/-- Writing bytes at rising addresses leaves every address below the first as it was, whatever the form of the list. -/
theorem Memory.read_writeAll_below (fill : Byte) (vs : List Byte) (m : Memory) (a x : Nat) (h : x < a) :
    Memory.read fill (Memory.writeAll fill m a vs) x = Memory.read fill m x := by
  induction vs generalizing m a with
  | nil => rfl
  | cons v vs ih =>
    calc Memory.read fill (Memory.writeAll fill (Memory.write fill m a v) (a + 1) vs) x
      _ = Memory.read fill (Memory.write fill m a v) x := ih _ _ (by omega)
      _ = Memory.read fill m x := Memory.read_write_other fill m a x v (by omega)

/-- Bytes written at rising addresses inside a canonical store read back, each at its own. -/
theorem Memory.read_writeAll (size : Nat) (fill : Byte) (vs : List Byte) (m : Memory) (a : Nat)
    (hm : Memory.wf size fill m) (ha : a + vs.length ≤ size) (k : Nat) (hk : k < vs.length) :
    Memory.read fill (Memory.writeAll fill m a vs) (a + k) = vs[k] := by
  induction vs generalizing m a k with
  | nil => cases hk
  | cons v vs ih =>
    rw [List.length_cons] at ha hk
    cases k with
    | zero =>
      exact (Memory.read_writeAll_below fill vs _ _ a (by omega)).trans (Memory.read_write_same size fill m a v hm)
    | succ j =>
      rw [← Nat.succ_add_eq_add_succ]
      exact ih _ (a + 1) (Memory.wf_write size fill m a v hm (by omega)) (by omega) j (by omega)

/-- The image stands in the program store from address 0 up (R263). -/
theorem read_progOfImage (image : List Byte) (h : image.length ≤ 4096) (k : Nat) (hk : k < image.length) :
    Memory.read config.progFill (progOfImage image) k = image[k] := by
  have hread := Memory.read_writeAll config.progSize config.progFill image [] 0 (Memory.wf_nil _ _)
    (by rw [Nat.zero_add]; exact h) k hk
  rwa [Nat.zero_add] at hread

/-- Reset accepts the images that fit the program store, and gives the reset state with the image in it (R260, R264). -/
theorem resetWith_eq_next (image : List Byte) (s : State) :
    resetWith image = .next s ↔ image.length ≤ 4096 ∧ { State.reset with prog := progOfImage image } = s := by
  by_cases hlen : image.length ≤ 4096
  · simp [resetWith, Nat.not_lt.2 hlen, hlen]
  · simp [resetWith, Nat.not_le.1 hlen, hlen]

/-- A core reset with an accepted image is Running with that image next. -/
theorem about_of_resetWith (image : List Byte) (s : State) (h : resetWith image = .next s) : s.about image := by
  obtain ⟨hlen, rfl⟩ := (resetWith_eq_next image s).1 h
  refine ⟨rfl, (Nat.zero_add _).trans_le hlen, fun k hk => ?_⟩
  exact (congrArg _ (Nat.zero_add k)).trans (read_progOfImage image hlen k hk)

/-- A core about to run some bytes is about to run the first of them. -/
theorem State.about_of_append (s : State) (bytes rest : List Byte) (h : s.about (bytes ++ rest)) : s.about bytes := by
  obtain ⟨hs, hend, hbytes⟩ := h
  rw [List.length_append] at hend
  refine ⟨hs, by omega, fun k hk => ?_⟩
  rw [hbytes k (by rw [List.length_append]; omega), List.getElem_append_left hk]

/-- Settles O53: the image is next after reset, so its first byte heads the window and an encoding it begins with is the
one that runs. -/
theorem executionBeginsWithTheFirstImageByte : Obligations.ExecutionBeginsWithTheFirstImageByte := by
  intro image b s hb h
  have habout : s.about image := about_of_resetWith image s h
  have hpc : s.pc = 0x0000 := by
    obtain ⟨-, rfl⟩ := (resetWith_eq_next image s).1 h
    rfl
  refine ⟨hpc, ?_, habout.1, fun i rest himage => ?_⟩
  · obtain ⟨tail, rfl⟩ := List.head?_eq_some_iff.1 hb
    obtain ⟨-, hcode⟩ := s.about_of_append [b] tail habout
    obtain ⟨rest, hwindow⟩ := s.window_of_codeAt [b] (by simp) hcode
    rw [hwindow]
    rfl
  · rw [himage] at habout
    exact (bytesRun_encode i).1 s (s.about_of_append (encode i) rest habout)

end Sys2Proof.Machine
end

section
/-! The decoder and the encoder on every input (spec/30_encoding.md): the converse of encoding, the decoder's other
answers (R67, R68), the operand values the encoder takes (R74), and the rows a source line can select (R79, R82). -/

namespace Sys2Proof

/-- Settles O2: `eq_encode_append_of_decode` one way and `decode_encode` the other. -/
theorem decodeAnswersExactlyTheEncodedInstruction : Obligations.DecodeAnswersExactlyTheEncodedInstruction :=
  fun bytes rest i => ⟨eq_encode_append_of_decode bytes i rest, fun h => h ▸ decode_encode i rest⟩

/-- Settles O4: each vector is its instruction's encoding. -/
theorem testVectorWordsDecode : Obligations.TestVectorWordsDecode :=
  ⟨decode_encode .nop [], decode_encode (.ldaImm 0x2A) [], decode_encode (.ldaReg 2) [], decode_encode (.sta 0x0123) [],
    decode_encode (.ldbImm 0x00) [], decode_encode (.ldbReg 0) [], decode_encode (.stb 0x0FFF) [],
    decode_encode (.ldcImm 0xFF) [], decode_encode (.ldcReg 1) [], decode_encode (.stc 0x0001) [],
    decode_encode (.ldaAddr 0x0020) [], decode_encode (.addRr 0 1) [], decode_encode (.subRr 2 0) [],
    decode_encode (.addRi 1 0x10) [], decode_encode (.subRi 0 0x01) [], decode_encode (.andRr 2 1) [],
    decode_encode (.orRr 0 1) [], decode_encode (.xorRr 1 1) [], decode_encode (.notR 1) [],
    decode_encode (.jmp 0x0100) [], decode_encode (.jmpZ 0x0040) [], decode_encode (.jmpNz 0x0002) [],
    decode_encode (.jmpC 0x0015) [], decode_encode (.jmpNc 0x001A) [], decode_encode (.cp 0x05) [],
    decode_encode .fill []⟩

/-- The bytes that select no row are those between CP's and FILL's: the converse of `Opcode.ofByte_eq_none`. -/
theorem Opcode.range_of_ofByte_eq_none (b : Byte) (h : Opcode.ofByte b = none) : 0x19 ≤ b.toNat ∧ b.toNat ≤ 0xFE := by
  revert b
  decide

/-- A row finds its operands where as many bytes follow the opcode as its format has. -/
theorem Opcode.exists_takeOperands (op : Opcode) (bs : List Byte) (h : op.format.operandBytes ≤ bs.length) :
    ∃ i rest, op.takeOperands bs = some (i, rest) := by
  cases op
  case nop | fill => exact ⟨_, bs, rfl⟩
  case ldaImm | ldaReg | ldbImm | ldbReg | ldcImm | ldcReg | notR | cp =>
    match bs, h with
    | _ :: rest, _ => exact ⟨_, rest, rfl⟩
  all_goals
    match bs, h with
    | _ :: _ :: rest, _ => exact ⟨_, rest, rfl⟩
    | [_], h => exact absurd h (Nat.not_succ_le_self 1)

/-- A row misses an operand exactly where fewer bytes follow than its format has. -/
theorem Opcode.takeOperands_eq_none_iff (op : Opcode) (bs : List Byte) :
    op.takeOperands bs = none ↔ bs.length + 1 < op.length := by
  have hlength : op.length = 1 + op.format.operandBytes := rfl
  refine ⟨fun h => ?_, fun h => op.takeOperands_eq_none bs (by omega)⟩
  by_contra hlen
  obtain ⟨i, rest, htake⟩ := op.exists_takeOperands bs (by omega)
  rw [h] at htake
  cases htake

/-- Everything the decoder can answer: the bytes it was given, and why. -/
theorem decode_cases (bs : List Byte) :
    (bs = [] ∧ decode bs = .noOpcode) ∨
      (∃ b tail, bs = b :: tail ∧ 0x19 ≤ b.toNat ∧ b.toNat ≤ 0xFE ∧ decode bs = .illegal b) ∨
      (∃ (op : Opcode) (tail : List Byte), bs = op.toByte :: tail ∧ tail.length + 1 < op.length ∧
        decode bs = .missingOperand op.toByte) ∨
      ∃ i rest, bs = encode i ++ rest ∧ decode bs = .instr i rest := by
  cases bs with
  | nil => exact .inl ⟨rfl, rfl⟩
  | cons b tail =>
    cases hop : Opcode.ofByte b with
    | none =>
      obtain ⟨hlo, hhi⟩ := Opcode.range_of_ofByte_eq_none b hop
      exact .inr (.inl ⟨b, tail, rfl, hlo, hhi, decode_illegal hlo hhi tail⟩)
    | some op =>
      obtain rfl := Opcode.toByte_of_ofByte hop
      cases htake : op.takeOperands tail with
      | none =>
        have hshort := (op.takeOperands_eq_none_iff tail).1 htake
        exact .inr (.inr (.inl ⟨op, tail, rfl, hshort, decode_missingOperand op tail hshort⟩))
      | some taken =>
        have hdecode : decode (op.toByte :: tail) = .instr taken.1 taken.2 := by rw [decode_cons, htake]
        exact .inr (.inr (.inr ⟨_, _, eq_encode_append_of_decode _ _ _ hdecode, hdecode⟩))
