/-- Store to an integer format of `n` bits: round, then saturate (R69, R71). -/
def intStore (n : Nat) (r : Rnd) (v : FVal) : Stored :=
  match v with
  | .nan => ⟨0, false, true⟩
  | .inf s => ⟨wrapOf n (if s then -(2 ^ (n - 1) : Nat) else (2 ^ (n - 1) : Nat) - 1), true, false⟩
  | .fin s m e =>
    let i := roundInt r s m e
    ⟨wrapOf n (satSigned n i), decide (satSigned n i ≠ i), false⟩

/-- The integer a value holds, toward zero; 0 for a NaN or an infinity. -/
def FVal.toInt : FVal → Int
  | .fin s m e => roundInt .zero s m e
  | _ => 0

-- FP32 arithmetic: each step rounds to nearest even (R69, R132).

def r32 (v : FVal) : FVal := fp32.arith v
def fadd (a b : FVal) : FVal := r32 (a.add b)
def fsub (a b : FVal) : FVal := r32 (a.add b.neg)
def fmul (a b : FVal) : FVal := r32 (a.mul b)

/-- The quotient, correctly rounded: 96 quotient bits and a sticky bit. -/
def fdiv (a b : FVal) : FVal :=
  match a, b with
  | .nan, _ => .nan
  | _, .nan => .nan
  | .inf _, .inf _ => .nan
  | .inf s, .fin t _ _ => .inf (s != t)
  | .fin s _ _, .inf t => .fin (s != t) 0 0
  | .fin s m e, .fin t n f =>
    if n = 0 then (if m = 0 then .nan else .inf (s != t))
    else
      let k := bitLen n + 32
      let q := (m <<< k) / n
      let sticky := if (m <<< k) % n = 0 then 0 else 1
      r32 (.fin (s != t) (2 * q + sticky) (e - f - k - 1))

/-- The integer square root, bit by bit from bit `k` down. -/
def isqrtFrom : Nat → Nat → Nat → Nat
  | 0, _, r => r
  | k + 1, m, r =>
    let c := r + 1 <<< k
    isqrtFrom k m (if c * c ≤ m then c else r)

/-- The square root, correctly rounded; of a negative value the NaN. -/
def fsqrt (a : FVal) : FVal :=
  match a with
  | .nan => .nan
  | .inf s => if s then .nan else .inf false
  | .fin s m e =>
    if m = 0 then .fin s 0 0
    else if s then .nan
    else
      let k := 64 + (if (e % 2 : Int) = 0 then 0 else 1)
      let n := m <<< k
      let q := isqrtFrom 64 n 0
      let sticky := if q * q = n then 0 else 1
      r32 (.fin false (2 * q + sticky) ((e - k) / 2 - 1))

/-- The FP32 value of 32 bits, and the bits of a value in FP32. -/
def f32 (w : Nat) : FVal := fp32.decode w
def f32Bits (v : FVal) : Nat := fp32.encode v

/-- The larger of two FP32 magnitudes, by their bits; a NaN leaves the first (R73). DESIGN CHOICE, log entry 75: an
integer's magnitude that FP32 cannot hold is rounded to nearest even. -/
def maxAbsBits (a : Nat) (v : FVal) : Nat :=
  if v.isNan then a else
    let b := f32Bits (fp32.arith v).abs
    if a < b then b else a

-- Formats (R50).

/-- Bits of an element. -/
def fmtBits (f : Nat) : Nat :=
  match f with
  | 1 | 5 => 4
  | 2 | 8 | 9 => 8
  | 3 | 10 | 11 => 16
  | 4 | 12 | 13 | 14 => 32
  | 6 | 7 => 6
  | _ => 0

/-- The float layout of a format code. -/
def fmtFloat (f : Nat) : Option FFmt :=
  match f with
  | 5 => some fp4
  | 6 => some fp6e3m2
  | 7 => some fp6e2m3
  | 8 => some fp8e4m3
  | 9 => some fp8e5m2
  | 10 => some bf16
  | 11 => some fp16
  | 12 => some fp32
  | _ => none

/-- The format carries group scales. -/
def fmtScaled (f : Nat) : Bool := decide (f ∈ [1, 2, 5, 6, 7, 8, 9])
/-- A narrow float format. -/
def fmtNarrow (f : Nat) : Bool := decide (5 ≤ f) && decide (f ≤ 9)
/-- A complex format. -/
def fmtComplex (f : Nat) : Bool := decide (f = 13) || decide (f = 14)

/-- The pair of formats may meet in a matrix instruction (R51). -/
def fmtPair (a b : Nat) : Bool :=
  (decide (a ∈ [1, 2]) && decide (b ∈ [1, 2])) || (fmtNarrow a && fmtNarrow b)
    || (decide (a = b) && decide (a ∈ [10, 11, 12, 13, 14]))

/-- An element: real and imaginary part; a real element has the imaginary part +0. -/
structure Elem where
  re : FVal
  im : FVal
  deriving DecidableEq, Repr

def Elem.zero : Elem := ⟨.zero, .zero⟩

/-- The element that the bits of a format encode (R52, R54, R58). -/
def decodeElem (f b : Nat) : Elem :=
  match f with
  | 1 => ⟨.ofInt (signedOf 4 b), .zero⟩
  | 2 => ⟨.ofInt (signedOf 8 b), .zero⟩
  | 3 => ⟨.ofInt (signedOf 16 b), .zero⟩
  | 4 => ⟨.ofInt (signedOf 32 b), .zero⟩
  | 13 => ⟨.ofInt (signedOf 16 b), .ofInt (signedOf 16 (b / 2 ^ 16))⟩
  | 14 => ⟨fp16.decode (b % 2 ^ 16), fp16.decode (b / 2 ^ 16 % 2 ^ 16)⟩
  | _ =>
    match fmtFloat f with
    | some l => ⟨l.decode b, .zero⟩
    | none => .zero

/-- The first `n` elements of `w` bits of a packed row (R53). -/
def unpack (w : Nat) : Nat → Nat → List Nat
  | 0, _ => []
  | n + 1, v => v % 2 ^ w :: unpack w n (v >>> w)

/-- Bytes of a stored row of `n` elements (R53). -/
def rowBytes (f n : Nat) : Nat :=
  match fmtBits f with
  | 4 => (n + 1) / 2
  | 6 => (n + 3) / 4 * 3
  | w => n * w / 8

/-- The first `n` elements of a row. -/
def rowElems (f n : Nat) (bs : List Byte) : List Elem :=
  (unpack (fmtBits f) n (fromLE bs)).map (decodeElem f)

/-- Pack element bits from the least significant bit upward, with zero pad bits (R53). -/
def packBits (w : Nat) : List Nat → Nat
  | [] => 0
  | b :: t => b % 2 ^ w + (packBits w t) <<< w

/-- The bytes of a row of element bits. -/
def packRow (f : Nat) (bs : List Nat) : List Byte := leBytes (rowBytes f bs.length) (packBits (fmtBits f) bs)

/-- Store a real value to a format through a scale exponent (R69, R71): scaled formats round x ÷ scale
toward zero, the others to nearest even. -/
def storeElem (f : Nat) (e : Int) (v : FVal) : Stored :=
  match f with
  | 1 => intStore 4 .zero (v.scale (-e))
  | 2 => intStore 8 .zero (v.scale (-e))
  | 3 => intStore 16 .near v
  | 4 => intStore 32 .near v
  | _ =>
    match fmtFloat f with
    | some l => if fmtScaled f then l.store .zero (v.scale (-e)) else l.store .near v
    | none => ⟨0, false, false⟩

/-- Significand and exponent of the largest finite value of a scaled format. -/
def fmtMax (f : Nat) : Nat × Int :=
  match f with
  | 1 => (7, 0)
  | 2 => (127, 0)
  | _ =>
    match fmtFloat f with
    | some l => l.maxFin
    | none => (1, 0)

/-- The smallest exponent e for which m × 2^(x − e) does not exceed n × 2^f (R75, R154). -/
def fitExp (m : Nat) (x : Int) (n : Nat) (f : Int) : Int :=
  let e := x + (bitLen m : Int) - f - (bitLen n : Int)
  if magLe m (x - e) n f then e else e + 1

/-- The unbiased exponent of an E8M0 code, with 0xFF used as 0xFE, and whether it was clamped
(R61). -/
def scaleExp (c : Nat) : Int × Bool :=
  if c = 0xFF then (127, true) else ((c : Int) - 127, false)
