-- ==== Sys2Proof/Machine/StRadio.lean ====
section
/-! DEFINITION. State of radio layer 1 (05_radio_layer1.md) with the Belay book and sheds
(07_belay_guarantee.md): cells, the messages that reach them as the device reads them, slots in
flight, soft buffers and retained estimates. -/

namespace Sys2Proof.Machine

/-- A complex value of the layer-1 pipelines. -/
abbrev Cx := Rat × Rat

-- Messages as the device reads them (05 R174 to R177, 07 R247, 05 R195).

/-- The radio header of a message block (05 R174). -/
structure RadioHdr where
  msgId : Nat
  cell : Nat
  length : Nat
  sfn : Nat
  slot : Nat
  /-- word 2 bits 31:17 -/
  res : Nat
  seq : W32
  deriving DecidableEq, Repr

/-- The PRACH configuration of a cell: format (0 to 3 long; 4 A1, 5 A2, 6 A3, 7 B1, 8 B2, 9 B3, 10 B4, 11 C0, 12 C2),
first root, roots, N_CS, restricted set and preambles (05 R194, 06 R226). -/
structure PrachCfg where
  format : Nat
  root0 : Nat
  roots : Nat
  ncs : Nat
  set : Nat
  preambles : Nat
  deriving DecidableEq, Repr

/-- What the FAPI part of a CONFIG.request says of a cell (05 R164 to R167, R177). -/
structure FapiCfg where
  /-- sub-carrier spacing in kHz -/
  scs : Nat
  fr2 : Bool
  bwMhz : Nat
  grid : Nat
  tdd : Bool
  /-- slots of the pattern: downlink symbols at the start and uplink symbols at the end of each -/
  pattern : List (Nat × Nat)
  ssbScs : Nat
  extendedCp : Bool
  above52GHz : Bool
  nonTerrestrial : Bool
  multiTrp : Bool
  /-- lengths of the PRACH sequences -/
  prachLens : List Nat
  prach : PrachCfg
  /-- the precoding matrices of the list: index, and by stream the weights of the layers in units of 2^−15 (05 R176) -/
  precoding : List (Nat × List (List (Int × Int)))
  /-- transmit and receive antennas, or digital streams in FR2 -/
  tx : Nat
  rx : Nat
  dlLayers : Nat
  ulLayers : Nat
  dlLayersUe : Nat
  ulLayersUe : Nat
  /-- beamformed receive streams declared (12 R405) -/
  ulStreams : Nat
  deriving DecidableEq, Repr

/-- Compression of one direction: 0 none, 1 BFP, 4 modulation compression, and the width. -/
abbrev Comp := Nat × Nat

/-- The device TLVs of a CONFIG.request; `none` is a TLV that is absent (05 R177). -/
structure DevTlvs where
  fhPort : Option (Nat × Nat)
  /-- radio unit MAC address, VLAN, eAxC ID base -/
  fhPeer : Option (Nat × Nat × Nat)
  compUl : Option Comp
  compDl : Option Comp
  ta4Max : Option Nat
  t1aMaxUp : Option Nat
  t1aMinUp : Option Nat
  tcpAdvDl : Option Nat
  eqGroup : Option Nat
  nsSteps : Option Nat
  ldpcIter : Option Nat
  harqBytes : Option Nat
  /-- PDCCH, PDSCH, CSI-RS, PUSCH, PUCCH, SRS, PRACH -/
  pduMax : Option (List Nat)
  frameOffset : Option Nat
  slotIndLead : Option Nat
  /-- in 0.1 dB -/
  prachThresh : Option Nat
  uciDtxThresh : Option Nat
  diePin : Option Nat
  deriving DecidableEq, Repr

/-- The body of a CONFIG.request: what its SCF TLVs say, if it holds any, and the bytes of its device TLVs (05 R176,
R177). -/
structure ConfigBody where
  fapi : Option FapiCfg
  device : List Byte
  deriving DecidableEq, Repr

/-- The parameters of a cell, every default filled in (05 R177). -/
structure CellCfg where
  fapi : FapiCfg
  port : Nat
  sub : Nat
  peer : Nat
  vlan : Nat
  eaxc : Nat
  compUl : Comp
  compDl : Comp
  /-- µs -/
  ta4Max : Nat
  t1aMaxUp : Nat
  t1aMinUp : Nat
  tcpAdvDl : Nat
  eqGroup : Nat
  nsSteps : Nat
  ldpcIter : Nat
  /-- bytes; none: as priced from the declared maxima -/
  harqBytes : Option Nat
  pduMax : List Nat
  frameOffset : Nat
  lead : Nat
  prachThresh : Nat
  uciDtxThresh : Nat
  diePin : Nat
  deriving DecidableEq, Repr

/-- Downlink PDU kinds (05 R166). -/
inductive DlKind where
  | ssb | pdcch | pdsch | csirs
  deriving DecidableEq, Repr

/-- A codeword of a downlink PDU: base graph, modulation order, redundancy version, transport block in bytes,
limit of the circular buffer (0: none), and c_init and first position of its scrambling sequence. -/
structure Codeword where
  bg : Nat
  qm : Nat
  rv : Nat
  tbBytes : Nat
  limit : Nat
  gold : Nat × Nat
  deriving DecidableEq, Repr

/-- A PDU of a DL_TTI.request or UL_DCI.request. -/
structure DlPdu where
  kind : DlKind
  /-- PDU index -/
  index : Nat
  /-- first PRB and PRBs -/
  prb : Nat × Nat
  /-- first symbol and symbols -/
  sym : Nat × Nat
  layers : Nat
  /-- modulation order: 2, 4, 6, 8, 10 -/
  qm : Nat
  /-- precoding matrix index; 0xFFFF: weights from retained SRS estimates (05 R176) -/
  precoding : Nat
  srsHandles : List Nat
  beam : Nat
  rnti : Nat
  /-- antenna port of each layer: the stream that carries it where no matrix precodes it -/
  ports : List Nat
  /-- one codeword, or two above four layers; for PDCCH and SSB the one that its payload takes -/
  cws : List Codeword
  /-- payload of a DCI or MIB, its first bit first -/
  bits : List Bool
  /-- what else the mapping and the sequences depend on -/
  params : List Nat
  deriving DecidableEq, Repr

/-- Uplink PDU kinds. -/
inductive UlKind where
  | prach | pusch | pucch | srs
  deriving DecidableEq, Repr

/-- A PDU of an UL_TTI.request. -/
structure UlPdu where
  kind : UlKind
  index : Nat
  prb : Nat × Nat
  sym : Nat × Nat
  /-- DMRS symbols -/
  dmrs : List Nat
  layers : Nat
  qm : Nat
  ue : Nat
  harq : Nat
  ndi : Bool
  rv : Nat
  /-- base graph, transport block in bytes, and c_init of its scrambling sequence -/
  bg : Nat
  tbBytes : Nat
  gold : Nat
  transform : Bool
  /-- DMRS: type 1 or 2, symbols of an occasion, CDM groups without data, scrambling identity and its selector, and
  the port of each layer -/
  dmrsType : Nat
  dmrsLen : Nat
  cdmNoData : Nat
  dmrsId : Nat
  nscid : Nat
  ports : List Nat
  beam : Nat
  /-- SRS resource -/
  resource : Nat
  /-- UCI bits it carries, and what else its decoding depends on -/
  uciBits : Nat
  params : List Nat
  deriving DecidableEq, Repr

/-- One payload of a TX_DATA.request: PDU index, tag, host address, length in bytes, and the bytes that
the device reads (05 R176). -/
structure TxPayload where
  index : Nat
  tag : Nat
  addr : Nat
  bytes : List Byte
  deriving DecidableEq, Repr

/-- The quantities of a booking entry (07 R247). -/
structure Quant where
  dlPrb : Nat
  ulPrb : Nat
  dlLayers : Nat
  ulLayers : Nat
  dlQm : Nat
  ulQm : Nat
  pdcch : Nat
  pdsch : Nat
  pusch : Nat
  pucch : Nat
  srs : Nat
  prach : Nat
  csirs : Nat
  deriving DecidableEq, Repr

/-- A booking: the first slot covered, one past the last (none: every later slot), the quantities. -/
structure Booking where
  first : Nat
  stop : Option Nat
  q : Quant
  deriving DecidableEq, Repr

/-- A booking entry as read (07 R247): SFN, slot, repeat, quantities. -/
structure BookEntry where
  sfn : Nat
  slot : Nat
  rep : Nat
  q : Quant
  deriving DecidableEq, Repr

/-- An SSB_SEARCH.request (05 R195): sub-carrier offset, first slot and slots, identities (empty: all
1,008), and the samples captured so far, section by section. -/
structure SsbSearch where
  offset : Nat
  first : Nat
  count : Nat
  pcis : List Nat
  seq : W32
  iq : List Int
  deriving DecidableEq, Repr

/-- One detection of a search: PCI, SSB index, timing offset in ns, sss_power. -/
structure SsbHit where
  pci : Nat
  ssb : Nat
  offsetNs : Int
  power : Int
  deriving DecidableEq, Repr

-- Cells.

/-- The states of a cell (05 R170), in the order of their codes (07 R266). -/
inductive CellState where
  | idle | configured | running | stopping | shedding
  deriving DecidableEq, Repr

/-- The prices and terms of an admitted cell (07 R236, R237): classes 0 to 6 in BU, ledge in KiB, harq in
MiB, fronthaul in 10 Mb/s and traffic in MB/s per direction. -/
structure Prices where
  bu : List Nat
  ledge : Nat
  harq : Nat
  fhDl : Nat
  fhUl : Nat
  trafficDl : Nat
  trafficUl : Nat
  /-- radio traffic at the other arbiters of the cell's path, MB/s: the twelve stack controllers of its die, and the
  M0–M1 link in the two directions (01 R25, R47) -/
  paths : List Nat
  /-- radio share of the grants of each arbiter of the on-die networks, in ten-thousandths (01 R46, R47) -/
  grants : List Nat
  deriving DecidableEq, Repr

/-- No price: what an IDLE cell has (07 R266). -/
def Prices.zero : Prices := ⟨List.replicate 7 0, 0, 0, 0, 0, 0, 0, List.replicate 14 0, []⟩

/-- A U-plane section accepted and expanded (12 R408, R407): symbol, stream, filterIndex (not 0: PRACH, 12
R405), first PRB and PRBs, the CI16 components, and the ingress time. -/
structure RxSection where
  sym : Nat
  stream : Nat
  filter : Nat
  prb : Nat × Nat
  iq : List Int
  at' : Nat
  deriving DecidableEq, Repr

/-- LLRs of one PUSCH or PUCCH on one symbol. -/
structure Llrs where
  index : Nat
  sym : Nat
  vals : List Int
  deriving DecidableEq, Repr

/-- The estimates of a PUSCH at a DMRS occasion: the PDU, the occasion's first symbol, by stream and layer the
channel at every sub-carrier of the allocation, and the noise variance of each weight group (05 R186). -/
structure ChanEst where
  index : Nat
  occ : Nat
  h : List (List (List Cx))
  noise : List Rat
  deriving DecidableEq, Repr

/-- Least-squares estimates that an FFT engine has to bring to every sub-carrier: the PDU, the symbol at which they were
formed, for a PUSCH the first symbol of the occasion, the sub-carriers of the allocation, and by stream and port each estimate
with its place among them (05 R182 step 2, R186). -/
structure LsEst where
  index : Nat
  sym : Nat
  occ : Option Nat
  carriers : Nat
  vals : List (List (List (Nat × Cx)))
  deriving DecidableEq, Repr

/-- The equalised sub-carriers of a transform-precoded PUSCH on a symbol, layer by layer with their SINRs, which an FFT engine
has to transform (05 R182 step 4, R188). -/
structure EqRows where
  index : Nat
  sym : Nat
  rows : List (List (Cx × Rat))
  deriving DecidableEq, Repr

/-- The weights of a PUSCH for an occasion and a weight group: by layer over the streams, with the SINR of each
layer (05 R187, R188). -/
structure GroupW where
  index : Nat
  occ : Nat
  group : Nat
  w : List (List Cx)
  sinr : List Rat
  deriving DecidableEq, Repr

/-- What the decoding of an uplink PDU starts from: soft bits of each code block after combining, and
harq_overflow. -/
structure SoftPdu where
  index : Nat
  soft : List (List Int)
  overflow : Bool
  deriving DecidableEq, Repr

/-- A code block that an LDPC decoder has decoded: PDU, block, bits, iterations, CRC (05 R190). -/
structure BlockBits where
  index : Nat
  block : Nat
  bits : Nat
  iters : Nat
  ok : Bool
  deriving DecidableEq, Repr

-- Indications, as what leaves the device (05 R175).

/-- The codes of CONFIG.response and ERROR.indication (05 R178). -/
inductive MsgCode where
  | ok | invalidState | invalidConfig | slotErr | invalid
  | late | outOfWindow | belayRefused | pduOverDeclared | txDataLate
  deriving DecidableEq, Repr

/-- The result of a transport block as CRC.indication reports it, with that of each of its code blocks (05
R176). -/
structure CrcRep where
  index : Nat
  ok : Bool
  blocks : List Bool
  iters : Nat
  erased : Nat
  overflow : Bool
  deriving DecidableEq, Repr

+-------+

● **WORK ORDER**: Which lines of the data include the string "elements"? Find them and copy each one.

● **EXERCISE OUTPUT**:
/-- The first `n` elements of `w` bits of a packed row (R53). -/
/-- Bytes of a stored row of `n` elements (R53). -/
/-- The first `n` elements of a row. -/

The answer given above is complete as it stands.